- Exercise prompt
Go through the listing beneath and show each line containing the string "clock".

=====

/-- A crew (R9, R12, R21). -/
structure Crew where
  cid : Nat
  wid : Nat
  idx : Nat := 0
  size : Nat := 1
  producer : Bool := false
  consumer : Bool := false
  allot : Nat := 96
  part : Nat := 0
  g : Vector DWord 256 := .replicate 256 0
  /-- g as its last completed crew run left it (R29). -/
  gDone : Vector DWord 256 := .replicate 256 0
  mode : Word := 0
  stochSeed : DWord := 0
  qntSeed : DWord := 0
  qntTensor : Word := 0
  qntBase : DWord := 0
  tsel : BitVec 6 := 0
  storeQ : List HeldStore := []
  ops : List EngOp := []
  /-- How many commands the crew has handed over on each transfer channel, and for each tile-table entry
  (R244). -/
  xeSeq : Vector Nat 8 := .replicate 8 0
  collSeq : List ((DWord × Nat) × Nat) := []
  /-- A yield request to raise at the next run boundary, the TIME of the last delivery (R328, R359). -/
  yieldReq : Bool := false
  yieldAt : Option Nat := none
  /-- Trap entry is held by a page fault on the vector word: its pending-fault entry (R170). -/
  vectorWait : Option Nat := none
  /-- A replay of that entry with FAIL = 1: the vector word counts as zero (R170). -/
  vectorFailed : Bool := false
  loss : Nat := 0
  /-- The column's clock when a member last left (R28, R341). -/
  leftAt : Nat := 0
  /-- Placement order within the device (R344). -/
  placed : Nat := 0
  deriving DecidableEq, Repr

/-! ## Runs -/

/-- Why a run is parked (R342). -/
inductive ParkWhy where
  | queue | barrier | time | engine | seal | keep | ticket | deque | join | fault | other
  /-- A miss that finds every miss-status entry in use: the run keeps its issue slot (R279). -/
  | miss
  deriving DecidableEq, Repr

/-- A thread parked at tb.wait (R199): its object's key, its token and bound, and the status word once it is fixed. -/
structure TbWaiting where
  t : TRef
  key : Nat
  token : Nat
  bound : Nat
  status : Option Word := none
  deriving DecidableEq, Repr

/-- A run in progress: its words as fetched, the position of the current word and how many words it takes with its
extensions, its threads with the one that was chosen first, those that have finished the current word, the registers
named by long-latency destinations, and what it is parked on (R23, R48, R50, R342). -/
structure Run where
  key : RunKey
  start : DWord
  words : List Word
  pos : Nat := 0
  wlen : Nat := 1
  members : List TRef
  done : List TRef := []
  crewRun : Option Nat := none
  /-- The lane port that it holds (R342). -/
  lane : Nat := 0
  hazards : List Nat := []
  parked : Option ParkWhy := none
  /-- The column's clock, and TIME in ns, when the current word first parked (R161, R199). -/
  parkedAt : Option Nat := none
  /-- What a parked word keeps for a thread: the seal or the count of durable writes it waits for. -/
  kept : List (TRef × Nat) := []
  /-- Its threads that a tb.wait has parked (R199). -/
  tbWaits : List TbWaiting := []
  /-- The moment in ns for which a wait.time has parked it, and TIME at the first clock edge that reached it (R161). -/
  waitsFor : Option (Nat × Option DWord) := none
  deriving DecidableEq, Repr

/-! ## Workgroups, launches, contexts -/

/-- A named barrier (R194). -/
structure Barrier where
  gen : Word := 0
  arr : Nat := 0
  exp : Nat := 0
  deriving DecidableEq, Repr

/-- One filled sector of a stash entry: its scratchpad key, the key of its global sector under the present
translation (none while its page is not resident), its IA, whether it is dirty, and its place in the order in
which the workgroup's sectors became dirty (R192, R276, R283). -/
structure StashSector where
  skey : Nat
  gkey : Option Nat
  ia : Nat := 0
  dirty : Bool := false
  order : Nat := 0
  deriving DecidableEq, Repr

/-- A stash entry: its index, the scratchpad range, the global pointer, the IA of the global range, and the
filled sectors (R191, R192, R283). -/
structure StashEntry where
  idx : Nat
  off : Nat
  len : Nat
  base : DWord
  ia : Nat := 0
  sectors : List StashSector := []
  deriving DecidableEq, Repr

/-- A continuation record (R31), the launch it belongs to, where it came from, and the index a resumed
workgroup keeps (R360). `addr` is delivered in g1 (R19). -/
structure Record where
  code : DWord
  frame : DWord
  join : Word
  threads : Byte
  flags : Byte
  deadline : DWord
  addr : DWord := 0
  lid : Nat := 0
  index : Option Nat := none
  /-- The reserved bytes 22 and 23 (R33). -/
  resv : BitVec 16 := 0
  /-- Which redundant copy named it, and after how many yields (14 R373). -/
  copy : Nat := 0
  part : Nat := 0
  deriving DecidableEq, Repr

=====

- Response
  /-- The column's clock when a member last left (R28, R341). -/
  /-- The column's clock, and TIME in ns, when the current word first parked (R161, R199). -/
  /-- The moment in ns for which a wait.time has parked it, and TIME at the first clock edge that reached it (R161). -/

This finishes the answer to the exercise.